Personal information
- Full name: XIE Saike
- Nationality: China
- Born: 31 August 1961 (age 64)

Sport
- Sport: Table tennis

Medal record
Men's Table tennis
Representing China
Asian Games
| Gold medal – first place | 1982 New Delhi | Singles |
| Gold medal – first place | 1982 New Delhi | Double (Mixed) |
World Championships
| Gold medal – first place | 1981 Novi Sad | Team (Men) |
| Gold medal – first place | 1981 Novi Sad | Doubles (Mixed) |
| Gold medal – first place | 1983 Tokyo | Team (Men) |
| Gold medal – first place | 1985 Gothenburg | Team (Men) |
| Silver medal – second place | 1981 Novi Sad | Doubles (Men) |
| Silver medal – second place | 1983 Tokyo | Doubles (Men) |
| Bronze medal – third place | 1983 Tokyo | Doubles (Mixed) |

= Xie Saike =

Chinese table tennis player

Xie Saike (born 31 August 1961) is a male former table tennis player from China. He was the 1981 World Champion in mixed doubles.

==Career==

Xie won the 1982 Asian Games singles title in New Delhi, India.

Xie was twice runner-up at these Championships in 1982 (Jakarta) and 1980 (Calcutta, now Kolkata).

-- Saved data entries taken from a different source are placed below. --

theorem State.timFirst_keeps {s0 : Orig} {s : State} (h : Keeps s0 s) (d : Int) (hm : Sub 72058144397984392 s0.m) : Keeps s0 (State.timFirst s d) := by
  unfold State.timFirst
  try dsimp only
  repeat' first | with_reducible assumption | with_reducible intro _ | ((with_reducible refine Sub.tr ?_ hm); exact rfl) | with_reducible apply Keeps.ite | with_reducible apply State.timMod_keeps | with_reducible apply State.lpeSkip_keeps | with_reducible apply State.putNow_keeps | with_reducible apply State.timSet_keeps | with_reducible apply State.event_keeps | with_reducible apply State.timApply_keeps | split

theorem State.corrGo_keeps {s0 : Orig} {s : State} (h : Keeps s0 s) (v : Word) (hm : Sub 72058144397984392 s0.m) : Keeps s0 (State.corrGo s v) := by
  unfold State.corrGo
  try dsimp only
  repeat' first | with_reducible assumption | with_reducible intro _ | ((with_reducible refine Sub.tr ?_ hm); exact rfl) | with_reducible apply Keeps.ite | with_reducible apply State.timMod_keeps | with_reducible apply State.wrN_keeps | with_reducible apply State.timRate_keeps | with_reducible apply State.timFirst_keeps | with_reducible apply State.timApply_keeps | split

theorem execTimCorrGo_keeps {s0 : Orig} {s : State} (h : Keeps s0 s) (v : Word) (hm : Sub 72058144397984392 s0.m) : KeepsR s0 (execTimCorrGo v s) := by
  unfold execTimCorrGo
  try dsimp only
  repeat' first | with_reducible assumption | with_reducible intro _ | ((with_reducible refine Sub.tr ?_ hm); exact rfl) | with_reducible apply Keeps.ite | with_reducible apply KeepsR.ok | with_reducible apply KeepsR.ite | with_reducible apply ok_keeps | with_reducible apply State.corrGo_keeps | split | with_reducible refine Keeps.eqNext (by assumption) ?_

theorem execTimeSlewEnd_keeps {s0 : Orig} {s : State} (h : Keeps s0 s)  (hm : Sub 72057594138591360 s0.m) : KeepsR s0 (execTimeSlewEnd s) := by
  unfold execTimeSlewEnd
  try dsimp only
  repeat' first | with_reducible assumption | with_reducible intro _ | ((with_reducible refine Sub.tr ?_ hm); exact rfl) | with_reducible apply Keeps.ite | with_reducible apply KeepsR.ok | with_reducible apply KeepsR.ite | with_reducible apply ok_keeps | with_reducible apply State.passTo_keeps | with_reducible apply State.timMod_keeps | with_reducible apply State.timShow_keeps | split | with_reducible refine Keeps.eqNext (by assumption) ?_

theorem State.timTestGo_keeps {s0 : Orig} {s : State} (h : Keeps s0 s)  (hm : Sub 72057594037928064 s0.m) : Keeps s0 (State.timTestGo s) := by
  unfold State.timTestGo
  try dsimp only
  repeat' first | with_reducible assumption | with_reducible intro _ | ((with_reducible refine Sub.tr ?_ hm); exact rfl) | with_reducible apply Keeps.ite | with_reducible apply State.timMod_keeps | with_reducible apply State.setBit_keeps | split

theorem State.timLost_keeps {s0 : Orig} {s : State} (h : Keeps s0 s)  (hm : Sub 72058144330875016 s0.m) : Keeps s0 (State.timLost s) := by
  unfold State.timLost
  try dsimp only
  repeat' first | with_reducible assumption | with_reducible intro _ | ((with_reducible refine Sub.tr ?_ hm); exact rfl) | with_reducible apply Keeps.ite | with_reducible apply State.timMod_keeps | with_reducible apply State.timSet_keeps | with_reducible apply State.timTestGo_keeps | split

theorem execHoldAfterExpired_keeps {s0 : Orig} {s : State} (h : Keeps s0 s)  (hm : Sub 72058144431538312 s0.m) : KeepsR s0 (execHoldAfterExpired s) := by
  unfold execHoldAfterExpired
  try dsimp only
  repeat' first | with_reducible assumption | with_reducible intro _ | ((with_reducible refine Sub.tr ?_ hm); exact rfl) | with_reducible apply Keeps.ite | with_reducible apply KeepsR.ok | with_reducible apply KeepsR.ite | with_reducible apply State.pass_keeps | with_reducible apply ok_keeps | with_reducible apply State.timSet_keeps | with_reducible apply State.timMod_keeps | with_reducible apply State.timLost_keeps | split | with_reducible refine Keeps.eqNext (by assumption) ?_

theorem State.timStep_keeps {s0 : Orig} {s : State} (h : Keeps s0 s)  (hm : Sub 72058144330875016 s0.m) : Keeps s0 (State.timStep s) := by
  unfold State.timStep
  try dsimp only
  repeat' first | with_reducible assumption | with_reducible intro _ | ((with_reducible refine Sub.tr ?_ hm); exact rfl) | with_reducible apply Keeps.ite | with_reducible apply State.wr_keeps | with_reducible apply State.incF_keeps | with_reducible apply State.event_keeps | with_reducible apply State.timMod_keeps | with_reducible apply State.timSet_keeps | with_reducible apply State.timApply_keeps | with_reducible apply State.timTestGo_keeps | split

theorem State.timPeriod_keeps {s0 : Orig} {s : State} (h : Keeps s0 s)  (hm : Sub 72058144330875016 s0.m) : Keeps s0 (State.timPeriod s) := by
  unfold State.timPeriod
  try dsimp only
  repeat' first | with_reducible assumption | with_reducible intro _ | ((with_reducible refine Sub.tr ?_ hm); exact rfl) | with_reducible apply Keeps.ite | with_reducible apply State.timLost_keeps | with_reducible apply State.timStep_keeps | with_reducible apply State.timMod_keeps | split

theorem State.timNext_keeps {s0 : Orig} {s : State} (h : Keeps s0 s)  (hm : Sub 72057594037927936 s0.m) : Keeps s0 (State.timNext s) := by
  unfold State.timNext
  try dsimp only
  repeat' first | with_reducible assumption | with_reducible intro _ | ((with_reducible refine Sub.tr ?_ hm); exact rfl) | with_reducible apply Keeps.ite | with_reducible apply State.timMod_keeps | split

theorem State.toSecond_keeps {s0 : Orig} {s : State} (h : Keeps s0 s)  (hm : Sub 72057594138591232 s0.m) : Keeps s0 (State.toSecond s) := by
  unfold State.toSecond
  try dsimp only
  repeat' first | with_reducible assumption | with_reducible intro _ | ((with_reducible refine Sub.tr ?_ hm); exact rfl) | with_reducible apply Keeps.ite | with_reducible apply State.passTo_keeps | split

theorem execTimeStep_keeps {s0 : Orig} {s : State} (h : Keeps s0 s)  (hm : Sub 72058144431538312 s0.m) : KeepsR s0 (execTimeStep s) := by
  unfold execTimeStep
  try dsimp only
  repeat' first | with_reducible assumption | with_reducible intro _ | ((with_reducible refine Sub.tr ?_ hm); exact rfl) | with_reducible apply Keeps.ite | with_reducible apply KeepsR.ok | with_reducible apply KeepsR.ite | with_reducible apply ok_keeps | with_reducible apply State.toSecond_keeps | with_reducible apply State.timStep_keeps | split | with_reducible refine Keeps.eqNext (by assumption) ?_

theorem State.tmsgQueue_keeps {s0 : Orig} {s : State} (h : Keeps s0 s)  (hm : Sub 72339069014671360 s0.m) : Keeps s0 (State.tmsgQueue s) := by
  unfold State.tmsgQueue
  try dsimp only
  repeat' first | with_reducible assumption | with_reducible intro _ | ((with_reducible refine Sub.tr ?_ hm); exact rfl) | with_reducible apply Keeps.ite | with_reducible apply State.mbStore_keeps | with_reducible apply State.setF_keeps | with_reducible apply State.timMod_keeps | with_reducible apply State.canRequest_keeps | split

theorem State.tmsgLast_keeps {s0 : Orig} {s : State} (h : Keeps s0 s)  (hm : Sub 72339069014671488 s0.m) : Keeps s0 (State.tmsgLast s) := by
  unfold State.tmsgLast
  try dsimp only
  repeat' first | with_reducible assumption | with_reducible intro _ | ((with_reducible refine Sub.tr ?_ hm); exact rfl) | with_reducible apply Keeps.ite | with_reducible apply State.tmsgQueue_keeps | with_reducible apply State.timMod_keeps | with_reducible apply State.incF_keeps | split

theorem execTimeMessageDrop_keeps {s0 : Orig} {s : State} (h : Keeps s0 s)  (hm : Sub 72339069115334784 s0.m) : KeepsR s0 (execTimeMessageDrop s) := by
  unfold execTimeMessageDrop
  try dsimp only
  repeat' first | with_reducible assumption | with_reducible intro _ | ((with_reducible refine Sub.tr ?_ hm); exact rfl) | with_reducible apply Keeps.ite | with_reducible apply KeepsR.ok | with_reducible apply KeepsR.ite | with_reducible apply ok_keeps | with_reducible apply State.passTo_keeps | with_reducible apply State.tmsgLast_keeps | split | with_reducible refine Keeps.eqNext (by assumption) ?_

theorem State.pulse_keeps {s0 : Orig} {s : State} (h : Keeps s0 s)  (hm : Sub 72058144330875016 s0.m) : Keeps s0 (State.pulse s) := by
  unfold State.pulse
  try dsimp only
  repeat' first | with_reducible assumption | with_reducible intro _ | ((with_reducible refine Sub.tr ?_ hm); exact rfl) | with_reducible apply Keeps.ite | with_reducible apply State.timMod_keeps | with_reducible apply State.event_keeps | split

theorem execPps_keeps {s0 : Orig} {s : State} (h : Keeps s0 s)  (hm : Sub 72339619408281736 s0.m) : KeepsR s0 (execPps s) := by
  unfold execPps
  try dsimp only
  repeat' first | with_reducible assumption | with_reducible intro _ | ((with_reducible refine Sub.tr ?_ hm); exact rfl) | with_reducible apply Keeps.ite | with_reducible apply KeepsR.ok | with_reducible apply KeepsR.ite | with_reducible apply State.toSecond_keeps | with_reducible apply State.tmsgLast_keeps | with_reducible apply State.timPeriod_keeps | with_reducible apply State.timNext_keeps | with_reducible apply ok_keeps | with_reducible apply State.timMod_keeps | with_reducible apply State.pulse_keeps | split | with_reducible refine Keeps.eqNext (by assumption) ?_

theorem execTmark_keeps {s0 : Orig} {s : State} (h : Keeps s0 s) (t : Nat) (hm : Sub 72058144330875016 s0.m) : KeepsR s0 (execTmark t s) := by
  unfold execTmark
  try dsimp only
  repeat' first | with_reducible assumption | with_reducible intro _ | ((with_reducible refine Sub.tr ?_ hm); exact rfl) | with_reducible apply Keeps.ite | with_reducible apply KeepsR.ok | with_reducible apply KeepsR.ite | with_reducible apply ok_keeps | with_reducible apply State.timMod_keeps | with_reducible apply State.event_keeps | with_reducible apply State.incF_keeps | split | with_reducible refine Keeps.eqNext (by assumption) ?_

theorem State.markLo_keeps {s0 : Orig} {s : State} (h : Keeps s0 s)  (hm : Sub 72057594037927936 s0.m := by first | assumption | exact Sub.tr rfl (by assumption)) : KeepsQ s0 (State.markLo s) := by
  unfold State.markLo
  try dsimp only
  repeat' first | with_reducible assumption | with_reducible intro _ | ((with_reducible refine Sub.tr ?_ hm); exact rfl) | with_reducible apply Keeps.ite | with_reducible apply KeepsQ.ite | with_reducible apply State.timMod_keeps | simp -zeta only [KeepsP.pair, KeepsQ.pair] | with_reducible apply KeepsQ.snd | split | with_reducible refine Keeps.eqSnd (by assumption) ?_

He finally won gold in three categories (single, doubles (men and mixed)) at the 1984 Asian Table Tennis Championships held in Islamabad, Pakistan.

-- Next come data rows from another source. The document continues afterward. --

theorem execMapJournal_keeps {s0 : Orig} {s : State} (h : Keeps s0 s) (good : Bool) (hm : Sub 88992267902986 s0.m) : KeepsR s0 (execMapJournal good s) := by
  unfold execMapJournal
  try dsimp only
  repeat' first | with_reducible assumption | with_reducible intro _ | ((with_reducible refine Sub.tr ?_ hm); exact rfl) | with_reducible apply Keeps.ite | with_reducible apply KeepsR.ok | with_reducible apply KeepsR.ite | with_reducible apply KeepsP.ite | with_reducible apply ok_keeps | with_reducible apply State.putMap_keeps | with_reducible apply State.setBit_keeps | with_reducible apply State.event_keeps | with_reducible apply State.mapShow_keeps | with_reducible apply State.entrySeal_keeps | with_reducible apply State.compactStart_keeps | simp -zeta only [KeepsP.pair, KeepsQ.pair] | with_reducible apply KeepsP.fst | split | with_reducible refine Keeps.eqFst (by assumption) ?_ | with_reducible refine Keeps.eqNext (by assumption) ?_

theorem execCompactDone_keeps {s0 : Orig} {s : State} (h : Keeps s0 s) (hm : Sub 88992267902986 s0.m := by first | assumption | exact Sub.tr rfl (by assumption)) : KeepsR s0 (execCompactDone s) := by
  have g : ∀ (x : State) (k : Nat), Keeps s0 x →
      Keeps s0 (x.putEmmc (graft x.emmc k mapBytes (x.mem.moved mapBase mapBytes k))) := fun x k h =>
    State.putEmmc_keeps h _ (fun c => by
      have m := SMap.moved_spec blankByte (fun _ => 0) x.mem mapBase mapBytes k c.1
        (fun a h1 h2 => by unfold blankByte; rw [if_neg]; simp only [mapBase, mapBytes, norBase] at *; omega)
      exact SMap.wf_splice _ x.emmc k mapBytes _ c.2.1 m.1 m.2)
  have j : ∀ (x : State) (m : MapSt), Keeps s0 x → Keeps s0 (x.putMap m) := fun x m h => State.putMap_keeps h _
  unfold execCompactDone
  split
  · refine KeepsR.ok (State.mapShow_keeps (State.event_keeps (State.setBit_keeps (State.setBit_keeps ?_ _ _ _ _) _ _ _ _) _ _))
    exact j _ _ (g _ _ (State.linesRead_keeps h _))
  · exact KeepsR.ok h

theorem State.mapRead_keeps {s0 : Orig} {s : State} (h : Keeps s0 s)  (hm : Sub 70368744177664 s0.m) : Keeps s0 (State.mapRead s) := by
  unfold State.mapRead
  try dsimp only
  repeat' first | with_reducible assumption | with_reducible intro _ | ((with_reducible refine Sub.tr ?_ hm); exact rfl) | with_reducible apply Keeps.ite | with_reducible apply State.putMap_keeps | split

theorem execMapStart_keeps {s0 : Orig} {s : State} (h : Keeps s0 s)  (hm : Sub 70919305568264 s0.m) : KeepsR s0 (execMapStart s) := by
  unfold execMapStart
  try dsimp only
  repeat' first | with_reducible assumption | with_reducible intro _ | ((with_reducible refine Sub.tr ?_ hm); exact rfl) | with_reducible apply Keeps.ite | with_reducible apply KeepsR.ok | with_reducible apply KeepsR.ite | with_reducible apply KeepsP.ite | with_reducible apply ok_keeps | with_reducible apply State.command_keeps | with_reducible apply done_keeps | with_reducible apply State.mapRead_keeps | with_reducible apply State.setF_keeps | with_reducible apply State.mapShow_keeps | with_reducible apply refuse_keeps | simp -zeta only [KeepsP.pair, KeepsQ.pair] | with_reducible apply KeepsP.fst | split | with_reducible refine Keeps.eqFst (by assumption) ?_ | with_reducible refine Keeps.eqNext (by assumption) ?_

theorem State.replay_keeps {s0 : Orig} {s : State} (h : Keeps s0 s) (id fuel k sq tick used : Nat) (hm : Sub 756463960074 s0.m := by first | assumption | exact Sub.tr rfl (by assumption)) :
    KeepsP s0 (State.replay id fuel k sq tick used s) := by
  induction fuel generalizing s k sq tick used with
  | zero => exact h
  | succ n ih =>
    have j : ∀ (l : List (Nat × List Byte)),
        Keeps s0 (s.each l (fun s r => if r.1 < 2 ^ 25 then s.store (cellAddr r.1) r.2 else s)) := fun l =>
      State.each_keeps (fun _ _ a => Keeps.ite (State.store_keeps a _ _) a) h l
    unfold State.replay
    split
    · show Keeps s0 (ite _ _ _)
      exact Keeps.ite (State.tornUnit_keeps h _) h
    · exact ih (j _) _ _ _ _

theorem State.restoreTotals_keeps {s0 : Orig} {s : State} (h : Keeps s0 s) (b : MapBase) (tick : Nat) (hm : Sub 70368878395392 s0.m := by first | assumption | exact Sub.tr rfl (by assumption)) : Keeps s0 (State.restoreTotals s b tick) := by
  unfold State.restoreTotals
  try dsimp only
  repeat' first | with_reducible assumption | with_reducible intro _ | ((with_reducible refine Sub.tr ?_ hm); exact rfl) | with_reducible apply Keeps.ite | with_reducible apply State.putMap_keeps | with_reducible apply State.drawn_keeps | split

theorem State.mapImage_keeps {s0 : Orig} {s : State} (h : Keeps s0 s) (k : Nat) (e : Bool) (hm : Sub 68727865346 s0.m := by first | assumption | exact Sub.tr rfl (by assumption)) : Keeps s0 (State.mapImage s k e) := by
  have g : Keeps s0 (s.putMem (graft s.mem mapBase mapBytes
      (if e then [] else s.emmc.moved (s.imageByte k) mapBytes mapBase))) :=
    h.within rfl (fun c => by
      have m := SMap.moved_spec (fun _ => 0) blankByte s.emmc (s.imageByte k) mapBytes mapBase c.2.1
        (fun a h1 h2 => by unfold blankByte; rw [if_neg]; simp only [mapBase, mapBytes, norBase] at *; omega)
      refine ⟨?_, c.2.1, c.2.2⟩
      cases e
      · exact SMap.wf_splice _ s.mem mapBase mapBytes _ c.1 m.1 m.2
      · exact SMap.wf_splice _ s.mem mapBase mapBytes [] c.1 List.Pairwise.nil (fun c hc => by cases hc))
      (fun p hp => by cases p <;> first | rfl | exact absurd hp (by decide)) (k := 8388608)
      (by first | assumption | exact Sub.tr rfl (by assumption))
  unfold State.mapImage
  exact State.poisonShow_keeps (State.putPoison_keeps g _)

theorem State.journalAt_keeps {s0 : Orig} {s : State} (h : Keeps s0 s) (head sq used : Nat) (hm : Sub 70368744185856 s0.m := by first | assumption | exact Sub.tr rfl (by assumption)) : Keeps s0 (State.journalAt s head sq used) := by
  unfold State.journalAt
  try dsimp only
  repeat' first | with_reducible assumption | with_reducible intro _ | ((with_reducible refine Sub.tr ?_ hm); exact rfl) | with_reducible apply Keeps.ite | with_reducible apply State.putMap_keeps | with_reducible apply State.setF_keeps | with_reducible apply State.wrN_keeps | with_reducible apply State.mapShow_keeps | split

theorem State.replayed_keeps {s0 : Orig} (b : MapBase) (p : State × Nat × Nat × Nat × Nat) (h : KeepsP s0 p) (hm : Sub 70368878403584 s0.m := by first | assumption | exact Sub.tr rfl (by assumption)) :
    Keeps s0 (State.replayed b p) :=
  State.journalAt_keeps (State.restoreTotals_keeps h _ _) _ _ _

theorem execRestoreDone_keeps {s0 : Orig} {s : State} (h : Keeps s0 s) (hm : Sub 71125610799114 s0.m := by first | assumption | exact Sub.tr rfl (by assumption)) : KeepsR s0 (execRestoreDone s) := by
  unfold execRestoreDone
  refine KeepsR.ite ?_ (KeepsR.ok h)
  split
  · exact KeepsR.ok (State.cmdEndIf_keeps (State.setF_keeps h _ _ _ _ _) _ _ _)
  · refine KeepsR.ok (State.cmdEndIf_keeps (State.replayed_keeps _ _ ?_) _ _ _)
    with_reducible exact State.replay_keeps (State.mapImage_keeps h _ _) _ _ _ _ _ _

theorem execMapStop_keeps {s0 : Orig} {s : State} (h : Keeps s0 s)  (hm : Sub 550561390600 s0.m) : KeepsR s0 (execMapStop s) := by
  unfold execMapStop
  try dsimp only
  repeat' first | with_reducible assumption | with_reducible intro _ | ((with_reducible refine Sub.tr ?_ hm); exact rfl) | with_reducible apply Keeps.ite | with_reducible apply KeepsR.ok | with_reducible apply KeepsR.ite | with_reducible apply KeepsP.ite | with_reducible apply ok_keeps | with_reducible apply State.command_keeps | with_reducible apply State.setBit_keeps | with_reducible apply done_keeps | simp -zeta only [KeepsP.pair, KeepsQ.pair] | with_reducible apply KeepsP.fst | split | with_reducible refine Keeps.eqFst (by assumption) ?_ | with_reducible refine Keeps.eqNext (by assumption) ?_

theorem execMapStopDone_keeps {s0 : Orig} {s : State} (h : Keeps s0 s)  (hm : Sub 88992536338442 s0.m) : KeepsR s0 (execMapStopDone s) := by
  unfold execMapStopDone
  try dsimp only
  repeat' first | with_reducible assumption | with_reducible intro _ | ((with_reducible refine Sub.tr ?_ hm); exact rfl) | with_reducible apply Keeps.ite | with_reducible apply KeepsR.ok | with_reducible apply KeepsR.ite | with_reducible apply KeepsP.ite | with_reducible apply State.putMap_keeps | with_reducible apply State.entrySeal_keeps | with_reducible apply State.event_keeps | with_reducible apply State.flushDirty_keeps | with_reducible apply State.setF_keeps | with_reducible apply State.setBit_keeps | with_reducible apply ok_keeps | with_reducible apply State.mapShow_keeps | with_reducible apply State.cmdEndIf_keeps | simp -zeta only [KeepsP.pair, KeepsQ.pair] | with_reducible apply KeepsP.fst | split | with_reducible refine Keeps.eqFst (by assumption) ?_ | with_reducible refine Keeps.eqNext (by assumption) ?_

theorem execMapNew_keeps {s0 : Orig} {s : State} (h : Keeps s0 s)  (hm : Sub 70988033433610 s0.m) : KeepsR s0 (execMapNew s) := by
  unfold execMapNew
  try dsimp only
  repeat' first | with_reducible assumption | with_reducible intro _ | ((with_reducible refine Sub.tr ?_ hm); exact rfl) | with_reducible apply Keeps.ite | with_reducible apply KeepsR.ok | with_reducible apply KeepsR.ite | with_reducible apply KeepsP.ite | with_reducible apply ok_keeps | with_reducible apply State.command_keeps | with_reducible apply refuse_keeps | with_reducible apply State.mapImage_keeps | with_reducible apply State.putMap_keeps | with_reducible apply State.wrN_keeps | with_reducible apply State.setBit_keeps | with_reducible apply done_keeps | with_reducible apply State.mapShow_keeps | simp -zeta only [KeepsP.pair, KeepsQ.pair] | with_reducible apply KeepsP.fst | split | with_reducible refine Keeps.eqFst (by assumption) ?_ | with_reducible refine Keeps.eqNext (by assumption) ?_

theorem execWindowRead_keeps {s0 : Orig} {s : State} (h : Keeps s0 s)  (hm : Sub 71400350294026 s0.m) : KeepsR s0 (execWindowRead s) := by
  unfold execWindowRead
  try dsimp only
  repeat' first | with_reducible assumption | with_reducible intro _ | ((with_reducible refine Sub.tr ?_ hm); exact rfl) | with_reducible apply Keeps.ite | with_reducible apply KeepsR.ok | with_reducible apply KeepsR.ite | with_reducible apply KeepsP.ite | with_reducible apply State.each_keeps | with_reducible apply ok_keeps | with_reducible apply State.command_keeps | with_reducible apply refuse_keeps | with_reducible apply State.linesRead_keeps | with_reducible apply State.engStore_keeps | with_reducible apply done_keeps | with_reducible apply State.wrN_keeps | simp -zeta only [KeepsP.pair, KeepsQ.pair] | with_reducible apply KeepsP.fst | split | with_reducible refine Keeps.eqFst (by assumption) ?_ | with_reducible refine Keeps.eqNext (by assumption) ?_

theorem execCalApply_keeps {s0 : Orig} {s : State} (h : Keeps s0 s)  (hm : Sub 70919305568264 s0.m) : KeepsR s0 (execCalApply s) := by
  unfold execCalApply
  try dsimp only
  repeat' first | with_reducible assumption | with_reducible intro _ | ((with_reducible refine Sub.tr ?_ hm); exact rfl) | with_reducible apply Keeps.ite | with_reducible apply KeepsR.ok | with_reducible apply KeepsR.ite | with_reducible apply KeepsP.ite | with_reducible apply ok_keeps | with_reducible apply State.command_keeps | with_reducible apply State.putMap_keeps | with_reducible apply refuse_keeps | simp -zeta only [KeepsP.pair, KeepsQ.pair] | with_reducible apply KeepsP.fst | split | with_reducible refine Keeps.eqFst (by assumption) ?_ | with_reducible refine Keeps.eqNext (by assumption) ?_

Xie was twice runner-up in doubles (men) at the 1981 World Championships in Novi Sad and 1983 World Championships in Tokyo.

He was the runner-up at the World Cup held in Kuala Lumpur, Malaysia in 1981.

==Beijing Olympics==
Xie was one of the torch runners in Nanning for the 2008 Summer Olympics in Beijing.